■ **AIM OF THE TASK**
Look through the records below for the line with "outs).turns = s.turns := rfl". Return that line and each one after it up to and including the line with "State.setDir_eq : s.setDir", exactly.

■ **DATA FOR PROCESSING**
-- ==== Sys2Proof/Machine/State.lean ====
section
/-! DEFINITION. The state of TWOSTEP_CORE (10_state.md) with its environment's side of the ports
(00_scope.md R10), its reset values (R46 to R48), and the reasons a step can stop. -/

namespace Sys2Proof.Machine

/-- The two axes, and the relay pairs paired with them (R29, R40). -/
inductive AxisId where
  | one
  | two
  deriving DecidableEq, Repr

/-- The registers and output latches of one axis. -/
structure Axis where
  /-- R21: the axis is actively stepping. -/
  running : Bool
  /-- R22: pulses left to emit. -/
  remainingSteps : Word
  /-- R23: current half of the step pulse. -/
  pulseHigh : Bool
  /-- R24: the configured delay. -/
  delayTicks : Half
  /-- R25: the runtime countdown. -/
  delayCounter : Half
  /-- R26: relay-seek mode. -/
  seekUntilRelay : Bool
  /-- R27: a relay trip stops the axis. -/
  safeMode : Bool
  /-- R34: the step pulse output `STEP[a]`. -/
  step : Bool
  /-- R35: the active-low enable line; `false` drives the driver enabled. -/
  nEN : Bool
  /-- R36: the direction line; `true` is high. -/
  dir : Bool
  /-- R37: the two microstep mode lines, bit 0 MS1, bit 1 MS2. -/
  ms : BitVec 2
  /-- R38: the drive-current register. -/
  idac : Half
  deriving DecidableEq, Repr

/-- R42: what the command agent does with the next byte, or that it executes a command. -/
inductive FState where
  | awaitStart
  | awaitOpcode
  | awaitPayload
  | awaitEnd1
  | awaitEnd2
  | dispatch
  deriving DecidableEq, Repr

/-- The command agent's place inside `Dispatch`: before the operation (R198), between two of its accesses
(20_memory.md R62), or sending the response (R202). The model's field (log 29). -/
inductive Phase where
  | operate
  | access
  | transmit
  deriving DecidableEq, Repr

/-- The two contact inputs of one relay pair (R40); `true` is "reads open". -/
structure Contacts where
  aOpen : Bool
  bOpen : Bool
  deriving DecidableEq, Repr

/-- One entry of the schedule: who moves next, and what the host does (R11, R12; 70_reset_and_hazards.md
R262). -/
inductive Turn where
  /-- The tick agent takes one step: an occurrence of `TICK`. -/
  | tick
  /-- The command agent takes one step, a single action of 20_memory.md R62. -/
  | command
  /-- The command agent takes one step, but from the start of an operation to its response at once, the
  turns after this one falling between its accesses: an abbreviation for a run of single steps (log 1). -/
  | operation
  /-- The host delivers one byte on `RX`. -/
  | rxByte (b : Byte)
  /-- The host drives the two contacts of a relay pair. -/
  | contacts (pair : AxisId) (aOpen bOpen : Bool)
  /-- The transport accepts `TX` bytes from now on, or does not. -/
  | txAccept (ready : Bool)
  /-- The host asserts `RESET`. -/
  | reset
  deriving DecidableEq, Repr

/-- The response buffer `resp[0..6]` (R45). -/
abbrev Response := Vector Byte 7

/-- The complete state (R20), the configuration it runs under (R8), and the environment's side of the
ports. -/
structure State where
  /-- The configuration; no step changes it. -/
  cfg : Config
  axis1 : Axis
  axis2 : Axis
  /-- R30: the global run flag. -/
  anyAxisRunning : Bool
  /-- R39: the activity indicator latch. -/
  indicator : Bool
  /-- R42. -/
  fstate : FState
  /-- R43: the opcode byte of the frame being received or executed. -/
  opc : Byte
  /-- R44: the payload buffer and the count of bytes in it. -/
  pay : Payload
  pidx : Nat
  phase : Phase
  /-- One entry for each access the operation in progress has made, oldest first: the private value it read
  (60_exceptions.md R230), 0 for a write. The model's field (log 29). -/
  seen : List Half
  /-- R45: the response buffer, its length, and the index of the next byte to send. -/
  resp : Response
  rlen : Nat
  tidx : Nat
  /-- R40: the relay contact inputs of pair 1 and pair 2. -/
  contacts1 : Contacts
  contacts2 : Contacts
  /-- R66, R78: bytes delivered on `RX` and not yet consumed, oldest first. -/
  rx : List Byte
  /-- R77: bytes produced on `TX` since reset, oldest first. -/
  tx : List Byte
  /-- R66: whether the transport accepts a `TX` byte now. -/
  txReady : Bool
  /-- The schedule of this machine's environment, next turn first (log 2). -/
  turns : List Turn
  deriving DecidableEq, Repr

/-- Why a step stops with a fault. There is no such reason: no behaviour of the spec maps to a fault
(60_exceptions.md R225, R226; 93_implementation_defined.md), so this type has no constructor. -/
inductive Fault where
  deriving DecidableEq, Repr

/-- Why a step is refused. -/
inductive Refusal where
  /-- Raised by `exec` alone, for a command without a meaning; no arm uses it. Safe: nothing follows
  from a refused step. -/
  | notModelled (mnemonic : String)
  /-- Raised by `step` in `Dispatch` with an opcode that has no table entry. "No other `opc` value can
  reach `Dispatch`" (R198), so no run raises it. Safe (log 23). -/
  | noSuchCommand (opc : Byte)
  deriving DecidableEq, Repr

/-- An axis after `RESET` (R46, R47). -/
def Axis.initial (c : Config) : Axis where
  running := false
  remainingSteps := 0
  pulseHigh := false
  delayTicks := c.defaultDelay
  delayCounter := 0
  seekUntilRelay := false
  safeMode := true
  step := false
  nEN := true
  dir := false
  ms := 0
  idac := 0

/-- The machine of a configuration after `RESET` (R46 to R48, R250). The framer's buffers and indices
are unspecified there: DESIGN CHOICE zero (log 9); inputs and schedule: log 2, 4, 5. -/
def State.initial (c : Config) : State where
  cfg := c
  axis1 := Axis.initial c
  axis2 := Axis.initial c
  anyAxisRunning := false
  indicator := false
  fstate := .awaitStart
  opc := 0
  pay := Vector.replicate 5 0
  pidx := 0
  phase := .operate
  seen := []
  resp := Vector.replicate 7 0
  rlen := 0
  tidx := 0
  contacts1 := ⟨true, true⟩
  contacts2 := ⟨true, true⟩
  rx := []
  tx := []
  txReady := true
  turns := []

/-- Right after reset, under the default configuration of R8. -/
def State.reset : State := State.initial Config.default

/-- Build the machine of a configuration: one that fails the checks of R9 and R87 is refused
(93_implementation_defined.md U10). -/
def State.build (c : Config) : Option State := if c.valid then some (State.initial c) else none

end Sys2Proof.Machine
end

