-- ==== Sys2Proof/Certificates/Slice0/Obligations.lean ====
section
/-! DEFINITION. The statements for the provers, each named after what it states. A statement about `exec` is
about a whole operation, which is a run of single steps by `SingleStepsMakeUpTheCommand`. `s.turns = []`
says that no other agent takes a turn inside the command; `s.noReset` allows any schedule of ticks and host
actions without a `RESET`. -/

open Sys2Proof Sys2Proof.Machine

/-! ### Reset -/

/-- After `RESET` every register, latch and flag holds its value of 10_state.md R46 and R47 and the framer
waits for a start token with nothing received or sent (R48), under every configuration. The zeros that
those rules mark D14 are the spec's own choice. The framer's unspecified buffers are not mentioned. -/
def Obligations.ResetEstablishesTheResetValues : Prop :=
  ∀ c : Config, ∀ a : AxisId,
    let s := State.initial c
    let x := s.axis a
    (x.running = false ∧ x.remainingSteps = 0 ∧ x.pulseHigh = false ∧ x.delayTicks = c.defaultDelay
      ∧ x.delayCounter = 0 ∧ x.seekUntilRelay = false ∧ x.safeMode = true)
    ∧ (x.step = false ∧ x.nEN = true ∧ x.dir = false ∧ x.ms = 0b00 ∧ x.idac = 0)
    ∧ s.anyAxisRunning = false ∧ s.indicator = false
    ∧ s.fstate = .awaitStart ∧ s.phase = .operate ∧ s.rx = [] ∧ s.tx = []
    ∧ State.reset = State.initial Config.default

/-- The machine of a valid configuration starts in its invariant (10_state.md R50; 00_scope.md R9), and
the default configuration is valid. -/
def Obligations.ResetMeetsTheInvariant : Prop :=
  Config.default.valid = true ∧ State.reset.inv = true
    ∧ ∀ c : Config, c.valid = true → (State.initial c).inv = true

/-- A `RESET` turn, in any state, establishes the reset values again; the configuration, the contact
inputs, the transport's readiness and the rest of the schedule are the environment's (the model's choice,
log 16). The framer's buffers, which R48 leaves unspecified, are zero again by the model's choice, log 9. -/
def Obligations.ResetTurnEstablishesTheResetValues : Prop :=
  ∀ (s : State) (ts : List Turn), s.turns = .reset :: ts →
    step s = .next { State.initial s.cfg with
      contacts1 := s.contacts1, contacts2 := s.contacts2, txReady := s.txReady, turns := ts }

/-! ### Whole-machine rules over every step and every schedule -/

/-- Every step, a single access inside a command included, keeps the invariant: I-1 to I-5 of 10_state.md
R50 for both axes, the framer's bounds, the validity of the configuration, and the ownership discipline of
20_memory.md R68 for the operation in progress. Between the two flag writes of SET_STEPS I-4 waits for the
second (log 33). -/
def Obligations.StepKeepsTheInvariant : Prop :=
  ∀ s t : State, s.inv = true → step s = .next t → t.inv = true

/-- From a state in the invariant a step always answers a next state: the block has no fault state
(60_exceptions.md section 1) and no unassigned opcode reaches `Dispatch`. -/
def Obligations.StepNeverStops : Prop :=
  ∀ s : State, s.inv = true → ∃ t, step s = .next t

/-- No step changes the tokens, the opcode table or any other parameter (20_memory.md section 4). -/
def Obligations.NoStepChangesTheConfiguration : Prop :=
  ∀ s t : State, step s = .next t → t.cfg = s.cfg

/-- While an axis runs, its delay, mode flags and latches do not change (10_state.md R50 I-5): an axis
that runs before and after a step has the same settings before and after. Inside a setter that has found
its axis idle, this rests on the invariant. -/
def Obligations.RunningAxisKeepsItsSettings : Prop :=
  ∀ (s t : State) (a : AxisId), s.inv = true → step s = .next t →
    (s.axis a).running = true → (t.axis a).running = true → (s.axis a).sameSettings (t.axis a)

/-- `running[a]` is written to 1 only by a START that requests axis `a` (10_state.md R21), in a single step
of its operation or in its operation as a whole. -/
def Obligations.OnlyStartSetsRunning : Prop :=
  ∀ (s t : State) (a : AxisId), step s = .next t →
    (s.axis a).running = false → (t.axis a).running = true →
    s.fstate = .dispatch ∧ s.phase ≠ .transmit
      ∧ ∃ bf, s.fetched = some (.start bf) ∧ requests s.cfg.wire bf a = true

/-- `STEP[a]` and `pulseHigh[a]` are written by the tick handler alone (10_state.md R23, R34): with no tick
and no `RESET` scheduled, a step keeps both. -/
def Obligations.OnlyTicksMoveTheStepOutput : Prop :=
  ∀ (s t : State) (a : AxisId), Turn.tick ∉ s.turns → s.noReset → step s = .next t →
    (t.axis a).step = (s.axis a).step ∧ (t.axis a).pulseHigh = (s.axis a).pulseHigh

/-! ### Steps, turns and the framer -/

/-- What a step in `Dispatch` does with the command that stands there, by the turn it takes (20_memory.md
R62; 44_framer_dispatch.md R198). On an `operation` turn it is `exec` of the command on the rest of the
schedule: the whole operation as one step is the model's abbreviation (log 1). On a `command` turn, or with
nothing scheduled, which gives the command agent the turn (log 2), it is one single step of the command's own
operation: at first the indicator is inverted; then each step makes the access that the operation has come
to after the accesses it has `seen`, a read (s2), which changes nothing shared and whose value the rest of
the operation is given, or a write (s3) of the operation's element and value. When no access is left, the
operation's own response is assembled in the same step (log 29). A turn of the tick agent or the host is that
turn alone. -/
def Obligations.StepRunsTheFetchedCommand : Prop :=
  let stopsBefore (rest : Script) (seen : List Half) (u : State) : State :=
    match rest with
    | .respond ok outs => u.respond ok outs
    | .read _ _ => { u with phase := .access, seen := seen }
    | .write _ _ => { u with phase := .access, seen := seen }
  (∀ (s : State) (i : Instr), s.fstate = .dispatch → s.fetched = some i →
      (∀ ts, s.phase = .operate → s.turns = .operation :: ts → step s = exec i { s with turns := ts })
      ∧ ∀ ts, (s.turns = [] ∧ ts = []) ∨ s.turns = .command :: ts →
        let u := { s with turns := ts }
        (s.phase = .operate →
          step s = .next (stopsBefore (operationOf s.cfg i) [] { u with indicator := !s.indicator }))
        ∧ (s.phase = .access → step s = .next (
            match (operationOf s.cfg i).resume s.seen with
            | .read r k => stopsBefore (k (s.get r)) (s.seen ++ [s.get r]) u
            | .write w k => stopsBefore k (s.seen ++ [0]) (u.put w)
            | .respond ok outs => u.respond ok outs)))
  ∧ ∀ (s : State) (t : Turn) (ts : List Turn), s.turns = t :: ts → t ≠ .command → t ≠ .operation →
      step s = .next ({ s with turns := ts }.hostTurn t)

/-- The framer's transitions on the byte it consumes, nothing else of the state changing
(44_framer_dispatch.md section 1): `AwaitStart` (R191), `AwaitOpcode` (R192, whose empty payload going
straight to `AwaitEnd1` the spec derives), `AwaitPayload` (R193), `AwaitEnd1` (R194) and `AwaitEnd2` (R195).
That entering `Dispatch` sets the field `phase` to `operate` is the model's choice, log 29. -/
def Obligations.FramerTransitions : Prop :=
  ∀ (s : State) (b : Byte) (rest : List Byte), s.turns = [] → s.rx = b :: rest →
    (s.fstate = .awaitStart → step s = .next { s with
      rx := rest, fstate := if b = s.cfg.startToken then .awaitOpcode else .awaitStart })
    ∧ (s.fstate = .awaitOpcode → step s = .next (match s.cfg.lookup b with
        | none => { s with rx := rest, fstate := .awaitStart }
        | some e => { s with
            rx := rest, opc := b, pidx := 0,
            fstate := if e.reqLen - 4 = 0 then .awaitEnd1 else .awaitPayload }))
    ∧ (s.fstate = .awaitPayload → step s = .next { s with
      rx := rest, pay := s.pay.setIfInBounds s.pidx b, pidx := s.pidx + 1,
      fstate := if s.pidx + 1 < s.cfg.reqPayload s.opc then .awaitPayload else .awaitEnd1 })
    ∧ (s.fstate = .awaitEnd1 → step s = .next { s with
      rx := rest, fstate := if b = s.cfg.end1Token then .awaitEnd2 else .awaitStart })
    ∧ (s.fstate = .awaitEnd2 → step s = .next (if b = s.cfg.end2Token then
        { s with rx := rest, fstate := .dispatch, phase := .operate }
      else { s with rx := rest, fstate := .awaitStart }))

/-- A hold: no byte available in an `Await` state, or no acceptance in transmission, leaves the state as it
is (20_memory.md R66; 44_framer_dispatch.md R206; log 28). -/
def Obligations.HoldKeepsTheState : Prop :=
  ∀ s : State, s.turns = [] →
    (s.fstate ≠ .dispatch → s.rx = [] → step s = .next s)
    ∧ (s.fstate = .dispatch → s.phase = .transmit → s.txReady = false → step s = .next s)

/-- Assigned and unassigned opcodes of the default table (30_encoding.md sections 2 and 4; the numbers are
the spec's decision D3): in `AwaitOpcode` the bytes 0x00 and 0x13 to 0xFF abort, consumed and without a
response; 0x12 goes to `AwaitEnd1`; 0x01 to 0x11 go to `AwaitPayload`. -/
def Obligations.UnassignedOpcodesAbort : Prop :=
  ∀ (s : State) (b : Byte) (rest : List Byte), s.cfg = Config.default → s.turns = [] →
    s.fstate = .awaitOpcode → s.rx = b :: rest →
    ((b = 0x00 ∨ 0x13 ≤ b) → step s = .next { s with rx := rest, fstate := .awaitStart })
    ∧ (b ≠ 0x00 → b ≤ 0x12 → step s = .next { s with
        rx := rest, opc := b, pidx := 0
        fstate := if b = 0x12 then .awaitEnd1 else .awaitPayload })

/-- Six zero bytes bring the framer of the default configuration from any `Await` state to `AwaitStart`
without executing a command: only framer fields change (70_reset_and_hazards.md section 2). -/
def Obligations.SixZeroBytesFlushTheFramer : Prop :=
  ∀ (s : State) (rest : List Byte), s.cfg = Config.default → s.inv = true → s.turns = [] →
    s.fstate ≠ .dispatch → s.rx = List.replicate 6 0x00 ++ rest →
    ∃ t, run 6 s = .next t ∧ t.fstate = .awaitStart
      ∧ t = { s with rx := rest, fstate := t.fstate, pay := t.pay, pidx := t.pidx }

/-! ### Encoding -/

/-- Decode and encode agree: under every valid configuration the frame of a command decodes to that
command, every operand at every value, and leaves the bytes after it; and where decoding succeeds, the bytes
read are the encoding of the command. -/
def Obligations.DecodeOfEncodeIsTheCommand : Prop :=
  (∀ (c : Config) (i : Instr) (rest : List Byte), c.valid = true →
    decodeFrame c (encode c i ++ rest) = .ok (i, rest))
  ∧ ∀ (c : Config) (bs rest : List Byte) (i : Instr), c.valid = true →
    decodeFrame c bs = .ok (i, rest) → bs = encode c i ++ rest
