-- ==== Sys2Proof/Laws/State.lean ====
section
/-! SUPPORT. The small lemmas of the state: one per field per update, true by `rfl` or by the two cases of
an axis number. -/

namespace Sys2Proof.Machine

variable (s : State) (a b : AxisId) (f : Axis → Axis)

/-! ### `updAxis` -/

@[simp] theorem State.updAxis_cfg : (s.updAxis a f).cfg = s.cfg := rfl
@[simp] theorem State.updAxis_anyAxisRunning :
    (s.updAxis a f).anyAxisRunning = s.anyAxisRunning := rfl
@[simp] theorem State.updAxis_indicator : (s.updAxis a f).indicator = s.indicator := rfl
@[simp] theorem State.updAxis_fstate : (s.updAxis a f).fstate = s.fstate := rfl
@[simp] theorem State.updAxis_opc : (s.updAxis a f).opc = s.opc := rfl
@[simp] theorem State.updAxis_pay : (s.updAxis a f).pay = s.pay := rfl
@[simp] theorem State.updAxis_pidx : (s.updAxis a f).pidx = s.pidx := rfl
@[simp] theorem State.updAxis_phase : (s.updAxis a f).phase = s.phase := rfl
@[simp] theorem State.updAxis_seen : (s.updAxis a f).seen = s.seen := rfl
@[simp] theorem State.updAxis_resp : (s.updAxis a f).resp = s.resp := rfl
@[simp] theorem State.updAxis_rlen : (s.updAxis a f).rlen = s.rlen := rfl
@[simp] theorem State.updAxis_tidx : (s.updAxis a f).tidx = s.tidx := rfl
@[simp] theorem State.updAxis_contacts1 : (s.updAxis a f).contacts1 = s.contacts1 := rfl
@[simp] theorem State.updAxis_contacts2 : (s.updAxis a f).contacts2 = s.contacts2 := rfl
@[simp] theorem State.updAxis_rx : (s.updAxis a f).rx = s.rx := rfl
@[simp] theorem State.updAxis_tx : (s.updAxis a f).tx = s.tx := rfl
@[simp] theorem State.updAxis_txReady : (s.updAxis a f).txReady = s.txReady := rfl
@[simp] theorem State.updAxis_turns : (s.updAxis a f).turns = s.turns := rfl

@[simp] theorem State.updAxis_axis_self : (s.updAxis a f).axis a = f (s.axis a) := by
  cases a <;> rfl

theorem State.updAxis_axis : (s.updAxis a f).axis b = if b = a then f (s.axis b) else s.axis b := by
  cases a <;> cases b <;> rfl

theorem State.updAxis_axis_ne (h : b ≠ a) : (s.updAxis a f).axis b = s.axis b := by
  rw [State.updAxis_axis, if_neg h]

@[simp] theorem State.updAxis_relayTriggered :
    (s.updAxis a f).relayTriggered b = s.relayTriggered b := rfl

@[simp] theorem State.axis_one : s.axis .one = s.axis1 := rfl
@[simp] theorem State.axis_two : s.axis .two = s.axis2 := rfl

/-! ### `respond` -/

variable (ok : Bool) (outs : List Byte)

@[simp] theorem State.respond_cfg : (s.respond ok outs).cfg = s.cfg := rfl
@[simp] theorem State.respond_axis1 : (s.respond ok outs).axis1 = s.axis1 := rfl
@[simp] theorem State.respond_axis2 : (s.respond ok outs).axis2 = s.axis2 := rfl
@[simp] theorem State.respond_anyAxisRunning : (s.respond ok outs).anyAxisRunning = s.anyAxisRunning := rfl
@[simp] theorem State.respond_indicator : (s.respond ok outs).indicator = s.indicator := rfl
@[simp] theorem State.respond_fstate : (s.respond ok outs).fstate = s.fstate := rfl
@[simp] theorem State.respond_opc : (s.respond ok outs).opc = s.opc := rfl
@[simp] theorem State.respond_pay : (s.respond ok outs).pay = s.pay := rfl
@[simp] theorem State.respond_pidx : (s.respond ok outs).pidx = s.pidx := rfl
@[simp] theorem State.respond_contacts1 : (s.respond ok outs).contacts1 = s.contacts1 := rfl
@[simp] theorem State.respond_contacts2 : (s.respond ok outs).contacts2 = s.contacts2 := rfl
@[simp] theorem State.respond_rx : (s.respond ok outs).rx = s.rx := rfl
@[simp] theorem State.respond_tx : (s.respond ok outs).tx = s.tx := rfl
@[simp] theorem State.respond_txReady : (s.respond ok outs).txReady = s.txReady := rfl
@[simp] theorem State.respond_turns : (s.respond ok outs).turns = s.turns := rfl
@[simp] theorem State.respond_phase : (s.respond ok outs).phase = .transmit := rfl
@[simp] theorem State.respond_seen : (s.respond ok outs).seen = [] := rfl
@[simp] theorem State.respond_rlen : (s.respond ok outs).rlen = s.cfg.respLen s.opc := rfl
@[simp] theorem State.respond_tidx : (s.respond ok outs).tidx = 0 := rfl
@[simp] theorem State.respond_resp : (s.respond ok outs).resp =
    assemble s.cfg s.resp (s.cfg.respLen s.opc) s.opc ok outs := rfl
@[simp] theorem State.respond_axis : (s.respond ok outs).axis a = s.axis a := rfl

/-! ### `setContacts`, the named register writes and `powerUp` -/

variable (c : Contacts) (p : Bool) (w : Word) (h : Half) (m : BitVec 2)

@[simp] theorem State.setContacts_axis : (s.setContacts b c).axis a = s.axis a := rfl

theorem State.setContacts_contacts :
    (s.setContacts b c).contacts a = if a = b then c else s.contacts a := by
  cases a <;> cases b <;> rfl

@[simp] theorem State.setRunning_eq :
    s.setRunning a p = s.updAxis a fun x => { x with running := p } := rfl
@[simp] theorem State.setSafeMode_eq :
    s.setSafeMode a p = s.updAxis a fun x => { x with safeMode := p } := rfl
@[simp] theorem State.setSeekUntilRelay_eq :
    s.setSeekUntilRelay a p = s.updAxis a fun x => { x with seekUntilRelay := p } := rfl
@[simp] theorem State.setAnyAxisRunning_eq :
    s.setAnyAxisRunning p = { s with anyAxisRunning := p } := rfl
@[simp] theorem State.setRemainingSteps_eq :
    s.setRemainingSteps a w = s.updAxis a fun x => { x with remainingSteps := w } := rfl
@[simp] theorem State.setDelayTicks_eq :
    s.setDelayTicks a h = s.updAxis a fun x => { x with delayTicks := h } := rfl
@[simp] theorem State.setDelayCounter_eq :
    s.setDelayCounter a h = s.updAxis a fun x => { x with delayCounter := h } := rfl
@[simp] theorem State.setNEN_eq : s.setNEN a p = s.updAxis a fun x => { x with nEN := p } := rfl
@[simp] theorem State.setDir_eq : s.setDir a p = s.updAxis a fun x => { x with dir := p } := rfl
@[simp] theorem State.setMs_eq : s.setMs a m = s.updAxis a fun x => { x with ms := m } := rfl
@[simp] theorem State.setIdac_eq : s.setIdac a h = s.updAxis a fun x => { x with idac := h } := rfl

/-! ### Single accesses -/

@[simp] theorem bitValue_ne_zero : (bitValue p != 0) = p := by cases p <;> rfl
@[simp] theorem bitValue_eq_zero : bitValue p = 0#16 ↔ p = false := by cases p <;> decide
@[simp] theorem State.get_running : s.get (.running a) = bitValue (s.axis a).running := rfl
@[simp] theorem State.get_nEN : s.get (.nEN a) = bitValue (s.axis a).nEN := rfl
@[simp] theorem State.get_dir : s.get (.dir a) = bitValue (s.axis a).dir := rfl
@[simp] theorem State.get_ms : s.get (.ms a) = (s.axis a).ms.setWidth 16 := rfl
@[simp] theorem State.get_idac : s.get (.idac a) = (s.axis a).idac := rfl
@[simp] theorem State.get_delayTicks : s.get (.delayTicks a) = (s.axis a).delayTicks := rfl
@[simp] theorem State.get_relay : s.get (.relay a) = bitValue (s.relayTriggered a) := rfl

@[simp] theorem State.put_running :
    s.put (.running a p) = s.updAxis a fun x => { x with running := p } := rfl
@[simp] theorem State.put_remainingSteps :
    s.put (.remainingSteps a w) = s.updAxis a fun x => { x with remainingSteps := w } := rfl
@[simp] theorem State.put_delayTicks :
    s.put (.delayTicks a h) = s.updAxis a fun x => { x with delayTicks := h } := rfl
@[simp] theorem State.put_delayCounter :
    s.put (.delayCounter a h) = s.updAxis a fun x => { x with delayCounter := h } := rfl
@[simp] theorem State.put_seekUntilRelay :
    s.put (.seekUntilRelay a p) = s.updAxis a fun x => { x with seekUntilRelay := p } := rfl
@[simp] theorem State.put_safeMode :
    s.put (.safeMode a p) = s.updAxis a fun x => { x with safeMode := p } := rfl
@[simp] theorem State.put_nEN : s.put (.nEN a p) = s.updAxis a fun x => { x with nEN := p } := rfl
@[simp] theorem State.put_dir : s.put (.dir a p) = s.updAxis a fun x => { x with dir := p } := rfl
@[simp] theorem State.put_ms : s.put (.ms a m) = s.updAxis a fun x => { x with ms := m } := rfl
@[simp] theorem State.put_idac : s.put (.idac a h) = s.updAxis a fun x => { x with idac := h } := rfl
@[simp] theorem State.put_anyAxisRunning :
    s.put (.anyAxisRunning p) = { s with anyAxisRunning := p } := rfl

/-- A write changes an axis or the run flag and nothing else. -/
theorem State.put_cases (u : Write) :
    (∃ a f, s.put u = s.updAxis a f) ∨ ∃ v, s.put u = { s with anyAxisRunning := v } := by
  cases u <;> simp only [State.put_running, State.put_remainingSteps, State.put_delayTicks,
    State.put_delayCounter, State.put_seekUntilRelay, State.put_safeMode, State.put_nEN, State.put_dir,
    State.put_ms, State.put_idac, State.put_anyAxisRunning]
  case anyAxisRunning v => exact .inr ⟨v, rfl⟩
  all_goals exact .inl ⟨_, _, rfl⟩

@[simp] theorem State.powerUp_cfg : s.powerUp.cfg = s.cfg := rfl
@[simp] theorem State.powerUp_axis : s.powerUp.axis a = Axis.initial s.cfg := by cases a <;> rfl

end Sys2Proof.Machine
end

■ **RESULT FOR THIS TASK**
@[simp] theorem State.respond_turns : (s.respond ok outs).turns = s.turns := rfl
@[simp] theorem State.respond_phase : (s.respond ok outs).phase = .transmit := rfl
@[simp] theorem State.respond_seen : (s.respond ok outs).seen = [] := rfl
@[simp] theorem State.respond_rlen : (s.respond ok outs).rlen = s.cfg.respLen s.opc := rfl
@[simp] theorem State.respond_tidx : (s.respond ok outs).tidx = 0 := rfl
@[simp] theorem State.respond_resp : (s.respond ok outs).resp =
    assemble s.cfg s.resp (s.cfg.respLen s.opc) s.opc ok outs := rfl
@[simp] theorem State.respond_axis : (s.respond ok outs).axis a = s.axis a := rfl

/-! ### `setContacts`, the named register writes and `powerUp` -/

variable (c : Contacts) (p : Bool) (w : Word) (h : Half) (m : BitVec 2)

@[simp] theorem State.setContacts_axis : (s.setContacts b c).axis a = s.axis a := rfl

theorem State.setContacts_contacts :
    (s.setContacts b c).contacts a = if a = b then c else s.contacts a := by
  cases a <;> cases b <;> rfl

@[simp] theorem State.setRunning_eq :
    s.setRunning a p = s.updAxis a fun x => { x with running := p } := rfl
@[simp] theorem State.setSafeMode_eq :
    s.setSafeMode a p = s.updAxis a fun x => { x with safeMode := p } := rfl
@[simp] theorem State.setSeekUntilRelay_eq :
    s.setSeekUntilRelay a p = s.updAxis a fun x => { x with seekUntilRelay := p } := rfl
@[simp] theorem State.setAnyAxisRunning_eq :
    s.setAnyAxisRunning p = { s with anyAxisRunning := p } := rfl
@[simp] theorem State.setRemainingSteps_eq :
    s.setRemainingSteps a w = s.updAxis a fun x => { x with remainingSteps := w } := rfl
@[simp] theorem State.setDelayTicks_eq :
    s.setDelayTicks a h = s.updAxis a fun x => { x with delayTicks := h } := rfl
@[simp] theorem State.setDelayCounter_eq :
    s.setDelayCounter a h = s.updAxis a fun x => { x with delayCounter := h } := rfl
@[simp] theorem State.setNEN_eq : s.setNEN a p = s.updAxis a fun x => { x with nEN := p } := rfl
@[simp] theorem State.setDir_eq : s.setDir a p = s.updAxis a fun x => { x with dir := p } := rfl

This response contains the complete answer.